In 2013, GSA launched its $1.7 billion Trend following fund that only charged a 0.5% flat management fee compared to norms of hedge funds that charged a 2% management fee and a 20% performance fee. Initially it invested in conventional markets such as currencies, bonds and equities and later on moved into alternative investments such as interest rate swaps.

In 2015, XTX Markets was spun out of GSA.

In January 2016, GSA split its £110 million profit among its staff.

In July 2019, Financial Times reported that GSA had created “Alpha Capture” programme that imported human intuition into its algorithmic trading models. GSA also set up an internal “TradeLab” for deeper parsing of the data, hiring a few of the traders and salespeople as non-quant “discretionary” portfolio managers.

In October 2021, GSA stated it would be investing in cryptocurrencies.

In November 2021, GSA announced it would transition from a hedge fund to a private trading firm to focus on better performing strategies as well as returns and would return capital to external investors.

Since 2010, the firm had only hired 25 out of 5,000 applicants. Many of its employees have PhDs in mathematics.

==Disputes==

=== Thomson Reuters ===
Lucid Markets, a rival high-frequency trading firm broke Thomson Reuters' trading system rules by hooking up several servers to the platform at once which allowed Lucid Markets to obtain vital trading data just ahead of its competitors. In response Thomson Reuters briefly suspended Lucid Markets in December 2012. However, GSA stated the suspension was not severe enough and protested by refusing to post prices of its trades on Thomson Reuters' system.

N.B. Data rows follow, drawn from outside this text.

/-! ### raiseT -/

@[simp] theorem Engine.raiseT_mem (t : Nat) (v : Evt) : (e.raiseT t v).mem = e.mem := rfl
@[simp] theorem Engine.raiseT_now (t : Nat) (v : Evt) : (e.raiseT t v).now = e.now := rfl
@[simp] theorem Engine.raiseT_free (t : Nat) (v : Evt) : (e.raiseT t v).free = e.free := rfl
@[simp] theorem Engine.raiseT_rdata (t : Nat) (v : Evt) : (e.raiseT t v).rdata = e.rdata := rfl
@[simp] theorem Engine.raiseT_cpPend (t : Nat) (v : Evt) : (e.raiseT t v).cpPend = e.cpPend := rfl
@[simp] theorem Engine.raiseT_cpDue (t : Nat) (v : Evt) : (e.raiseT t v).cpDue = e.cpDue := rfl
@[simp] theorem Engine.raiseT_caps (t : Nat) (v : Evt) : (e.raiseT t v).caps = e.caps := rfl
@[simp] theorem Engine.raiseT_tick (t : Nat) (v : Evt) : (e.raiseT t v).tick = e.tick := rfl
@[simp] theorem Engine.raiseT_clk (t : Nat) (v : Evt) : (e.raiseT t v).clk = e.clk := rfl
@[simp] theorem Engine.raiseT_ref (t : Nat) (v : Evt) : (e.raiseT t v).ref = e.ref := rfl
@[simp] theorem Engine.raiseT_time (t : Nat) (v : Evt) : (e.raiseT t v).time = e.time := rfl
@[simp] theorem Engine.raiseT_taq (t : Nat) (v : Evt) : (e.raiseT t v).taq = e.taq := rfl
@[simp] theorem Engine.raiseT_mbx (t : Nat) (v : Evt) : (e.raiseT t v).mbx = e.mbx := rfl
@[simp] theorem Engine.raiseT_assay (t : Nat) (v : Evt) : (e.raiseT t v).assay = e.assay := rfl
@[simp] theorem Engine.raiseT_core (t : Nat) (v : Evt) : (e.raiseT t v).core = e.core := rfl
@[simp] theorem Engine.raiseT_ingot (t : Nat) (v : Evt) : (e.raiseT t v).ingot = e.ingot := rfl
@[simp] theorem Engine.raiseT_xlat (t : Nat) (v : Evt) : (e.raiseT t v).xlat = e.xlat := rfl
@[simp] theorem Engine.raiseT_dma (t : Nat) (v : Evt) : (e.raiseT t v).dma = e.dma := rfl
@[simp] theorem Engine.raiseT_sched (t : Nat) (v : Evt) : (e.raiseT t v).sched = e.sched := rfl
@[simp] theorem Engine.raiseT_resetReq (t : Nat) (v : Evt) : (e.raiseT t v).resetReq = e.resetReq := rfl
@[simp] theorem Engine.raiseT_audio (t : Nat) (v : Evt) : (e.raiseT t v).audio = e.audio := rfl
@[simp] theorem Engine.raiseT_route (t : Nat) (v : Evt) : (e.raiseT t v).route = e.route := rfl
@[simp] theorem Engine.raiseT_sumx (t : Nat) (v : Evt) : (e.raiseT t v).sumx = e.sumx := rfl
@[simp] theorem Engine.raiseT_eqa (t : Nat) (v : Evt) : (e.raiseT t v).eqa = e.eqa := rfl
@[simp] theorem Engine.raiseT_safe (t : Nat) (v : Evt) : (e.raiseT t v).safe = e.safe := rfl
@[simp] theorem Engine.raiseT_duo (t : Nat) (v : Evt) : (e.raiseT t v).duo = e.duo := rfl
@[simp] theorem Engine.raiseT_pwr (t : Nat) (v : Evt) : (e.raiseT t v).pwr = e.pwr := rfl
@[simp] theorem Engine.raiseT_sap (t : Nat) (v : Evt) : (e.raiseT t v).sap = e.sap := rfl
@[simp] theorem Engine.raiseT_madi (t : Nat) (v : Evt) : (e.raiseT t v).madi = e.madi := rfl
@[simp] theorem Engine.raiseT_net (t : Nat) (v : Evt) : (e.raiseT t v).net = e.net := rfl
@[simp] theorem Engine.raiseT_cue (t : Nat) (v : Evt) : (e.raiseT t v).cue = e.cue := rfl
@[simp] theorem Engine.raiseT_pcie (t : Nat) (v : Evt) : (e.raiseT t v).pcie = e.pcie := rfl
@[simp] theorem Engine.raiseT_twb (t : Nat) (v : Evt) : (e.raiseT t v).twb = e.twb := rfl
@[simp] theorem Engine.raiseT_sec (t : Nat) (v : Evt) : (e.raiseT t v).sec = e.sec := rfl
@[simp] theorem Engine.raiseT_dbg (t : Nat) (v : Evt) : (e.raiseT t v).dbg = e.dbg := rfl
@[simp] theorem Engine.raiseT_adapt (t : Nat) (v : Evt) : (e.raiseT t v).adapt = e.adapt := rfl

/-! ### capture -/

@[simp] theorem Engine.capture_regs (a hm : Nat) (ws : List Nat) : (e.capture a hm ws).regs = e.regs := rfl
@[simp] theorem Engine.capture_mem (a hm : Nat) (ws : List Nat) : (e.capture a hm ws).mem = e.mem := rfl
@[simp] theorem Engine.capture_now (a hm : Nat) (ws : List Nat) : (e.capture a hm ws).now = e.now := rfl
@[simp] theorem Engine.capture_free (a hm : Nat) (ws : List Nat) : (e.capture a hm ws).free = e.free := rfl
@[simp] theorem Engine.capture_rdata (a hm : Nat) (ws : List Nat) : (e.capture a hm ws).rdata = e.rdata := rfl
@[simp] theorem Engine.capture_cpPend (a hm : Nat) (ws : List Nat) : (e.capture a hm ws).cpPend = e.cpPend := rfl
@[simp] theorem Engine.capture_cpDue (a hm : Nat) (ws : List Nat) : (e.capture a hm ws).cpDue = e.cpDue := rfl
@[simp] theorem Engine.capture_evBuf (a hm : Nat) (ws : List Nat) : (e.capture a hm ws).evBuf = e.evBuf := rfl
@[simp] theorem Engine.capture_tick (a hm : Nat) (ws : List Nat) : (e.capture a hm ws).tick = e.tick := rfl
@[simp] theorem Engine.capture_clk (a hm : Nat) (ws : List Nat) : (e.capture a hm ws).clk = e.clk := rfl
@[simp] theorem Engine.capture_ref (a hm : Nat) (ws : List Nat) : (e.capture a hm ws).ref = e.ref := rfl
@[simp] theorem Engine.capture_time (a hm : Nat) (ws : List Nat) : (e.capture a hm ws).time = e.time := rfl
@[simp] theorem Engine.capture_taq (a hm : Nat) (ws : List Nat) : (e.capture a hm ws).taq = e.taq := rfl
@[simp] theorem Engine.capture_mbx (a hm : Nat) (ws : List Nat) : (e.capture a hm ws).mbx = e.mbx := rfl
@[simp] theorem Engine.capture_assay (a hm : Nat) (ws : List Nat) : (e.capture a hm ws).assay = e.assay := rfl
@[simp] theorem Engine.capture_core (a hm : Nat) (ws : List Nat) : (e.capture a hm ws).core = e.core := rfl
@[simp] theorem Engine.capture_ingot (a hm : Nat) (ws : List Nat) : (e.capture a hm ws).ingot = e.ingot := rfl
@[simp] theorem Engine.capture_xlat (a hm : Nat) (ws : List Nat) : (e.capture a hm ws).xlat = e.xlat := rfl
@[simp] theorem Engine.capture_dma (a hm : Nat) (ws : List Nat) : (e.capture a hm ws).dma = e.dma := rfl
@[simp] theorem Engine.capture_sched (a hm : Nat) (ws : List Nat) : (e.capture a hm ws).sched = e.sched := rfl
@[simp] theorem Engine.capture_resetReq (a hm : Nat) (ws : List Nat) : (e.capture a hm ws).resetReq = e.resetReq := rfl
@[simp] theorem Engine.capture_audio (a hm : Nat) (ws : List Nat) : (e.capture a hm ws).audio = e.audio := rfl
@[simp] theorem Engine.capture_route (a hm : Nat) (ws : List Nat) : (e.capture a hm ws).route = e.route := rfl
@[simp] theorem Engine.capture_sumx (a hm : Nat) (ws : List Nat) : (e.capture a hm ws).sumx = e.sumx := rfl
@[simp] theorem Engine.capture_eqa (a hm : Nat) (ws : List Nat) : (e.capture a hm ws).eqa = e.eqa := rfl
@[simp] theorem Engine.capture_safe (a hm : Nat) (ws : List Nat) : (e.capture a hm ws).safe = e.safe := rfl
@[simp] theorem Engine.capture_duo (a hm : Nat) (ws : List Nat) : (e.capture a hm ws).duo = e.duo := rfl
@[simp] theorem Engine.capture_pwr (a hm : Nat) (ws : List Nat) : (e.capture a hm ws).pwr = e.pwr := rfl
@[simp] theorem Engine.capture_sap (a hm : Nat) (ws : List Nat) : (e.capture a hm ws).sap = e.sap := rfl
@[simp] theorem Engine.capture_madi (a hm : Nat) (ws : List Nat) : (e.capture a hm ws).madi = e.madi := rfl
@[simp] theorem Engine.capture_net (a hm : Nat) (ws : List Nat) : (e.capture a hm ws).net = e.net := rfl
@[simp] theorem Engine.capture_cue (a hm : Nat) (ws : List Nat) : (e.capture a hm ws).cue = e.cue := rfl
@[simp] theorem Engine.capture_pcie (a hm : Nat) (ws : List Nat) : (e.capture a hm ws).pcie = e.pcie := rfl
@[simp] theorem Engine.capture_twb (a hm : Nat) (ws : List Nat) : (e.capture a hm ws).twb = e.twb := rfl
@[simp] theorem Engine.capture_sec (a hm : Nat) (ws : List Nat) : (e.capture a hm ws).sec = e.sec := rfl
@[simp] theorem Engine.capture_dbg (a hm : Nat) (ws : List Nat) : (e.capture a hm ws).dbg = e.dbg := rfl
@[simp] theorem Engine.capture_adapt (a hm : Nat) (ws : List Nat) : (e.capture a hm ws).adapt = e.adapt := rfl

=== Citadel Securities ===
In December 2019, Citadel Securities sued GSA for $40 million over claims it obtained a secret trading strategy from Vedat Cologlu, a senior trader at Citadel Securities who it attempted to recruit while using texts and WhatsApp messages to hide all traces of the plan. Citadel Securities also wanted to block GSA from using the trading strategy. According to Citadel Securities, the automated trading model known as the ABC Strategy cost it $100 million to develop and only 15 of its 3,000 employees had access to it. It was generating over $50 million a year trading stocks in the U.S. and Europe. GSA stated there was nothing in the trading strategy that would enable it to reverse engineer the trading model. GSA also bought a counterclaim alleging Citadel Securities had acted hypocritically when it attempted to hire one of GSA's traders in 2019 and sought accounting data from him.

In June 2021, the two parties reached a settlement out of court for all the claims which ended the lawsuit. Cologlu said in an email he signed a confidential settlement with Citadel Securities "with no admission of liability on my part."